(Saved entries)

/-- Module 1, whose counter 31 of core 2 has SLACK n and stands as x says, with context 9 as w says. -/
def counted (n : Nat) (x : CtrSt) (w : CtxSt) : State :=
  let s := linked upLink
  { s with cfg := [(0x700000 + 0x800 * 2 + 0x200 + 0x10 * 31, cell (n + 0xFFF * 2 ^ 35))], sync := { s.sync with ctrs := [(2 * 32 + 31, x)], ctxs := [(9, w)] } }

theorem witness_SynchronisationObjectsCount_counters :
    (ctrWaiters (counted 65535 ctr0 ctx0) 2 31 = [] ∧ fillOf { ctrOf (counted 65535 ctr0 ctx0) 2 31 with produced := (ctrOf (counted 65535 ctr0 ctx0) 2 31).produced + BitVec.ofNat 32 65535 } = 65535 ∧
      ctrSlack (counted 65535 ctr0 ctx0) 2 31 = 65535) ∧
    fillOf { ctrOf (counted 1 { ctr0 with produced := 1#32 } ctx0) 2 31 with consumed := (ctrOf (counted 1 { ctr0 with produced := 1#32 } ctx0) 2 31).consumed + BitVec.ofNat 32 1 } = 0 ∧
    ctrSlack (counted 0 ctr0 ctx0) 2 31 < fillOf { ctrOf (counted 0 ctr0 ctx0) 2 31 with produced := (ctrOf (counted 0 ctr0 ctx0) 2 31).produced + BitVec.ofNat 32 1 } ∧
    (ctrWaiters (counted 1 ctr0 { ctx0 with wait := some (.data 31 1) }) 2 31 = [9] ∧
      (1 : Int) ≤ fillOf { ctrOf (counted 1 ctr0 ctx0) 2 31 with produced := (ctrOf (counted 1 ctr0 ctx0) 2 31).produced + BitVec.ofNat 32 1 }) ∧
    (bestLink (linked upLink) (upRoute (linked upLink) 0) = some 0 ∧ (pairTxOf (linked upLink) 0).unreleased < 1024) ∧
    writesOut (blocked (counted 65535 ctr0 ctx0)) 2 = true := by decide +kernel

/-! ### Witnesses: sessions and decode -/

/-- The imaged module with a model record at 0x4000 (64 bytes a token, contexts up to 100 tokens, a vocabulary of 10), two hot slots of 64 KiB in partition 0, and session 4095 as x says. -/
def served (x : SessSt) : State :=
  { imaged with
    mem := [(0x4000, 0x20#8), (0x4004, 64#8), (0x4008, 100#8), (0x400C, 10#8)]
    cfg := [(sesReg 0, cell (2 * 2 ^ 52 + 1 * 2 ^ 32))]
    ses := { imaged.ses with table := [(4095, x)] } }

def coldSess : SessSt := { sess0 with state := 1, part := 0, modelAddr := 0x4000#64, coldAddr := 0x10000#64, ctxMax := 100, perToken := 64 }
def hotSess : SessSt := { coldSess with state := 2, hotSlot := 1 }

def sesCmd (op : Nat) : Fetched := cmd op [(16, 4095), (19, 0), (24, 0x4000), (32, 0x10000), (56, 77)]
def migrateCmd : Fetched := cmd 0x77 [(16, 0), (18, 0), (20, 4095)]

/-- The same SESSION_CREATE with a seed at 0x8000. -/
def seededCmd : Fetched := cmd 0x60 [(16, 4095), (18, 2), (19, 0), (24, 0x4000), (32, 0x10000), (40, 0x8000), (56, 77)]

/-- Context 0 of core 0 waits for counter 5 of core 0. -/
def waitsOn (s : State) : State := { s with sync := { s.sync with ctxs := [(0, { ctx0 with wait := some (.data 5 1) })] } }

theorem served_running (x : SessSt) (c : Fetched) (op : Nat) (h : opcodeOf c.bits = op) : Running (runs (served x) c) 0 0 op c := runs_running _ _ _ h

theorem served_fits : ∀ x ∈ [sess0, coldSess, hotSess], ∀ c ∈ [sesCmd 0x61, sesCmd 0x62, sesCmd 0x63, migrateCmd],
    noDispatcher (runs (served x) c) = false ∧ (runs (served x) c).msg.queue = [] ∧ cqFull (runs (served x) c) c.cq = false := by decide +kernel

theorem witness_SessionsLiveAndMove :
    (∀ op ∈ [0x60, 0x61, 0x62, 0x63], opcodeOf (sesCmd op).bits = op ∧ cmdFld (sesCmd op).bits 16 17 = 4095) ∧ (served sess0).ses.moves = [] ∧
    ((sessOf (served sess0) 4095).state = 0 ∧ (partImg (served sess0) (cmdFld (sesCmd 0x60).bits 19 19)).isSome = true ∧ (recRead (runs (served sess0) (sesCmd 0x60)) 0x4000 64).poison = false ∧
      modelOk (runs (served sess0) (sesCmd 0x60)) (modelOf (recRead (runs (served sess0) (sesCmd 0x60)) 0x4000 64).bytes) = true ∧ bitOf (cmdFld (sesCmd 0x60).bits 18 18) 1 = false ∧
      coldOk (cmdFld (sesCmd 0x60).bits 32 39) 100 64 = true ∧ (modelOf (recRead (runs (served sess0) (sesCmd 0x60)) 0x4000 64).bytes).ctxMax = 100) ∧
    ((sessOf (served coldSess) 4095).state = 1 ∧ inFlight (served coldSess) 4095 = false ∧ sessionAdmits (runs (served coldSess) (sesCmd 0x62)) 0 (sessOf (served coldSess) 4095) = true ∧
      sessionAdmits (runs (served { coldSess with part := 1 }) (sesCmd 0x62)) 0 { coldSess with part := 1 } = false ∧ (sessOf (served hotSess) 4095).state = 2 ∧
      sessionAdmits (runs (served hotSess) (sesCmd 0x62)) 0 (sessOf (served hotSess) 4095) = true) ∧
    ((instOf (runs (served coldSess) (sesCmd 0x62)) (.ses 0)).pairFailed = false ∧ hotCount (runs (served coldSess) (sesCmd 0x62)) < 48 ∧ fitsSlot (served coldSess) 0 100 64 = true ∧
      freeHotSlot (runs (served coldSess) (sesCmd 0x62)) 0 = some 0) ∧
    (opcodeOf migrateCmd.bits = 0x77 ∧ cmdFld migrateCmd.bits 16 16 = 0 ∧ cmdFld migrateCmd.bits 20 21 = 4095 ∧ cmdFld migrateCmd.bits 24 31 = 0 ∧ cmdFld migrateCmd.bits 17 17 = 0 ∧
      captured (served coldSess) 4095 1#16 = false ∧ (instOf (runs (served coldSess) migrateCmd) (.ses (cmdFld migrateCmd.bits 18 18))).pairFailed = false ∧ (partImg (served coldSess) (cmdFld migrateCmd.bits 18 18)).isSome = true) := by decide +kernel

theorem witness_SessionsLiveAndMove_seeded :
    Running (runs (served sess0) seededCmd) 0 0 0x60 seededCmd ∧ cmdFld seededCmd.bits 16 17 = 4095 ∧ bitOf (cmdFld seededCmd.bits 18 18) 1 = true ∧ cmdFld seededCmd.bits 40 47 = 0x8000 ∧
    (recRead (runs (served sess0) seededCmd) 0x4000 64).poison = false ∧ (recRead (recRead (runs (served sess0) seededCmd) 0x4000 64).s 0x8000 32).poison = false ∧
    modelOk (runs (served sess0) seededCmd) (modelOf (recRead (runs (served sess0) seededCmd) 0x4000 64).bytes) = true :=
  ⟨runs_running _ _ _ (by decide +kernel), by decide +kernel⟩

/-- Session 4095 moves from hot slot `fs` to hot slot `ts` of partition 0. -/
def move (ts fs : Nat) : MoveRun :=
  { slot := none, session := 4095, kind := 0, copying := true, toPart := 0, toSlot := ts, fromPart := 0, fromSlot := fs, model := 0x4000#64, hot := false, drainFirst := false }

def decodeCmd (n : Nat) : Fetched := cmd 0x64 [(16, n), (24, 0x4000), (32, 0x5000), (40, 0x6000)]

/-- A DECODE of n entries that waits in slot 0 for partition 0. -/
def decodeWaits (n : Nat) : State := inSlot (served hotSess) 3 (decodeCmd n)

theorem waits_take (s : State) (c : Fetched) (op : Nat) (h1 : opcodeOf c.bits = op) (h2 : slotPart (inSlot s 3 c) 0 = 0) (h3 : turnOf (inSlot s 3 c) 0 = some 0)
    (h4 : (partOf s 0).holder = none) (h5 : (partOf s 0).launching = true) (h6 : haltCause s 0 = 0) (h7 : breakBefore s 0 0 c = false) : MayTake (inSlot s 3 c) 0 0 0 op c :=
  { cmd := rfl, queue := rfl, state := rfl, flags := rfl, opcode := h1, part := h2, turn := h3, free := h4, launching := h5, runs := h6, noBreak := h7 }

theorem witness_DecodeAppliesItsEntries_take : ∀ n ∈ [1, 48], MayTake (decodeWaits n) 0 0 0 0x64 (decodeCmd n) ∧ cmdFld (decodeCmd n).bits 16 17 = n := by
  intro n h
  simp only [List.mem_cons, List.not_mem_nil, or_false] at h
  rcases h with rfl | rfl <;>
    exact ⟨waits_take _ _ _ (by decide +kernel) (by decide +kernel) (by decide +kernel) rfl rfl (by decide +kernel) (by decide +kernel), by decide +kernel⟩

/-- A DECODE of one entry in flight: session 4095, MODE m, COUNT 3, with epoch ep captured. -/
def entry (m ep : Nat) : DecEntry := { bits := BitVec.ofNat 128 (4095 + m * 2 ^ 16 + 3 * 2 ^ 32), session := 4095, epoch := BitVec.ofNat 16 ep, status := 0, hotPart := 0, hotSlot := 1, context := 0, lastToken := 0xFFFFFFFF }
def decoding (m ep : Nat) : State :=
  let s := runs (served hotSess) (decodeCmd 1)
  { s with ses := { s.ses with decs := [(0, { slot := 0, result := 0x6000, model := leBytes 64 (0x20 + 64 * 2 ^ 32 + 100 * 2 ^ 64 + 10 * 2 ^ 96), entries := [entry m ep] })] }
           parts := [(0, { part0 with holder := some 0, op := some { slot := 0, kind := .decode, desc := 0#2048, tree := false, band64 := false, table := [], status := 0, started := 0#64 } })] }

theorem witness_DecodeAppliesItsEntries :
    ({ served coldSess with ses := { (served coldSess).ses with moves := [move 0 0xFF] } }.ses.moves = [move 0 0xFF] ∧ (move 0 0xFF).copying = true ∧ (move 0 0xFF).fromPart = (move 0 0xFF).toPart) ∧
    ((recRead (tryTake (decodeWaits 48) 0).2 (cmdFld (decodeCmd 48).bits 24 31) 64).poison = false ∧
      modelOk (decodeWaits 48) (modelOf (recRead (tryTake (decodeWaits 48) 0).2 (cmdFld (decodeCmd 48).bits 24 31) 64).bytes) = true ∧ spaceOk (decodeWaits 48) 64 0x4000 64 = true ∧
      spaceOk (decodeWaits 48) 64 0x5000 768 = true ∧ rangeAllowed (decodeWaits 48) .store 0x6000 768 = true) ∧
    (∀ m ∈ [0, 1], ∀ ep ∈ [0, 1], decMode (entry m ep).bits = m ∧ (entry m ep).status = 0 ∧ contextWaits (decoding m ep) 0 = false ∧ (decoding m ep).ses.moves = [] ∧ ((sessOf (decoding m ep) 4095).epoch = (entry m ep).epoch ↔ ep = 0)) ∧
    (tempSamples (decTemp (entry 0 0).bits) = false ∧ (sessOf (decoding 0 0) 4095).context = 0 ∧ (entry 0 0).context = 0 ∧ 0 < (modelOf (leBytes 64 (0x20 + 64 * 2 ^ 32 + 100 * 2 ^ 64 + 10 * 2 ^ 96))).vocab) ∧
    (∃ d, mfind (waitsOn (decoding 0 0)).ses.decs 0 = some d ∧ samplers (waitsOn (decoding 0 0)) d = [] ∧ contextWaits (waitsOn (decoding 0 0)) 0 = true) ∧
    mfind (served hotSess).ses.decs 0 = none := by decide +kernel

/-! ### Witnesses: annealing -/

/-- The imaged module with a problem descriptor of one free variable at 0x7000, a run descriptor of one step at 0x7100, a constant curve at 0x7200 and partition 0's annealer as x says. -/
def annealed (x : AnlSt) : State :=
  { imaged with
    mem := [(0x7000, 0x10#8), (0x7001, 1#8), (0x7004, 1#8), (0x700C, 1#8), (0x7052, 1#8), (0x7100, 0x11#8), (0x7108, 1#8), (0x7111, 0x72#8), (0x7139, 0x73#8)]
    anl := [(0, x)] }

/-- That problem, loaded. -/
def prob1 : AnlProb :=
  { dense := false, qubo := false, int4 := false, n := 1, nc := 0, jscale := 1, tag := 0#64, base := 0, bytes := 0x10000, e0 := 0, offset := 0, bound := 0, spins0 := [false], sigma0 := [],
    degrees := [], members := [], lin := [0], constrs := [] }

def loaded : AnlSt := { anl0 with prob := some prob1, vars := { anlVars0 with spins := [false], g := [0] } }

/-- A run of that problem in slot 0, in run state n. -/
def run1 (n : Nat) (x : Option SplitRun) : AnlRun :=
  { newRun (annealed loaded) 0 0x7100 part0Img prob1 with state := n, frost := true, split := x }

def runningAnl (n : Nat) (x : Option SplitRun) : AnlSt := { loaded with run := some (run1 n x) }

def anlCmd (op : Nat) : Fetched := cmd op [(24, if op = 0x40 then 0x7000 else if op = 0x41 then 0x7100 else 0x7400)]

theorem witness_ProblemsLoadAndRun_take :
    MayTake (inSlot (annealed anl0) 3 (anlCmd 0x40)) 0 0 0 0x40 (anlCmd 0x40) ∧ MayTake (inSlot (annealed loaded) 3 (anlCmd 0x41)) 0 0 0 0x41 (anlCmd 0x41) :=
  ⟨waits_take _ _ _ (by decide +kernel) (by decide +kernel) (by decide +kernel) rfl rfl (by decide +kernel) (by decide +kernel),
    waits_take _ _ _ (by decide +kernel) (by decide +kernel) (by decide +kernel) rfl rfl (by decide +kernel) (by decide +kernel)⟩

def geo1 : Geo := geoOf .af part0Img.shape
def seenLoad (x : AnlSt) : State := loadTouched (tryTake (inSlot (annealed x) 3 (anlCmd 0x40)) 0).2 0 0x7000

theorem witness_ProblemsLoadAndRun_load :
    partImg (annealed anl0) 0 = some part0Img ∧ (anlOf (annealed anl0) 0).run = none ∧ cmdFld (anlCmd 0x40).bits 24 31 = 0x7000 ∧
    anlCheck (seenLoad anl0) 0 0x7000 geo1 (anlDesc (inWord (seenLoad anl0) 0x7000 128)) = none ∧
    anlCheck (seenLoad anl0) 0 0x7000 geo1 (anlDesc 0) = some { code := 2, index := 0, status := stFormat } := by decide +kernel

def st0 : Stalls := { mem := 0, link := 0, shortfall := 0, extra := 0, outage := 0, perf := [] }
def load1 : AnlLoad := { slot := 0, desc := 0x7000, base := 0, bytes := 0x10000 }
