-- ==== Sys2Proof/Syntax.lean ====
section
/-! DEFINITION. The instructions of the block: the two session operations and the ten transitions of the Frame
Decoder, one constructor per row of opcode_table.json (00_scope.md R2); the phases they are selected by, and the
host's request container. -/

namespace Sys2Proof

/-- The five phases (10_state.md R21). The reserved codes `101` to `111` are unrepresentable, as 30_encoding.md
R74 asks. -/
inductive Phase where
  /-- `AWAIT_MARKER_1` -/
  | AM1
  /-- `AWAIT_MARKER_2` -/
  | AM2
  /-- `WORD_HIGH_BYTE`, of the first word after the marker -/
  | WH
  /-- `WORD_LOW_BYTE` -/
  | WL
  /-- `NEXT_WORD_HIGH_BYTE`, of words 2 to 8 -/
  | NWH
  deriving DecidableEq, Repr

/-- Eight words, word 0 first: a frame (00_scope.md R10). -/
abbrev Frame := Vector Word Config.nwords

/-- A request to the block (30_encoding.md R75): `op` 0 is `INIT`, 1 is `FEED`; `data` is used by `FEED` only. -/
structure Request where
  op : BitVec 1
  data : List Byte
  deriving DecidableEq, Repr

/-- One constructor per row of opcode_table.json. The operands of a transition, the byte `b` and its index `i`,
are supplied by the scan in progress (40_session.md R106), so a transition carries none. -/
inductive Instr where
  /-- `INIT`: start a Decode Session (R101). -/
  | init
  /-- `FEED`: append bytes and attempt one decode (R102). -/
  | feed (data : List Byte)
  /-- `AM1_OTHER`, selector `0000` (R132). -/
  | am1Other
  /-- `AM1_MARK`, selector `0001` (R131). -/
  | am1Mark
  /-- `AM2_OTHER`, selector `0010` (R134). -/
  | am2Other
  /-- `AM2_MARK`, selector `0011` (R133). -/
  | am2Mark
  /-- `WH_DATA`, selector `0100` (R136). -/
  | whData
  /-- `WH_MARK`, selector `0101` (R135). -/
  | whMark
  /-- `WL_DATA`, selector `0110` (R137). -/
  | wlData
  /-- `WL_FF`, selector `0111` (R138). -/
  | wlFf
  /-- `NWH_DATA`, selector `1000` (R140). -/
  | nwhData
  /-- `NWH_MARK`, selector `1001` (R139). -/
  | nwhMark
  deriving DecidableEq, Repr

end Sys2Proof
end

**THE TASK**
For this exercise, output exactly the lines above from the line with "of the Frame" to the line with "namespace Sys2Proof", counting both, and leave out the rest.

**OUTPUT OF THE EXERCISE**
/-! DEFINITION. The instructions of the block: the two session operations and the ten transitions of the Frame
Decoder, one constructor per row of opcode_table.json (00_scope.md R2); the phases they are selected by, and the
host's request container. -/

namespace Sys2Proof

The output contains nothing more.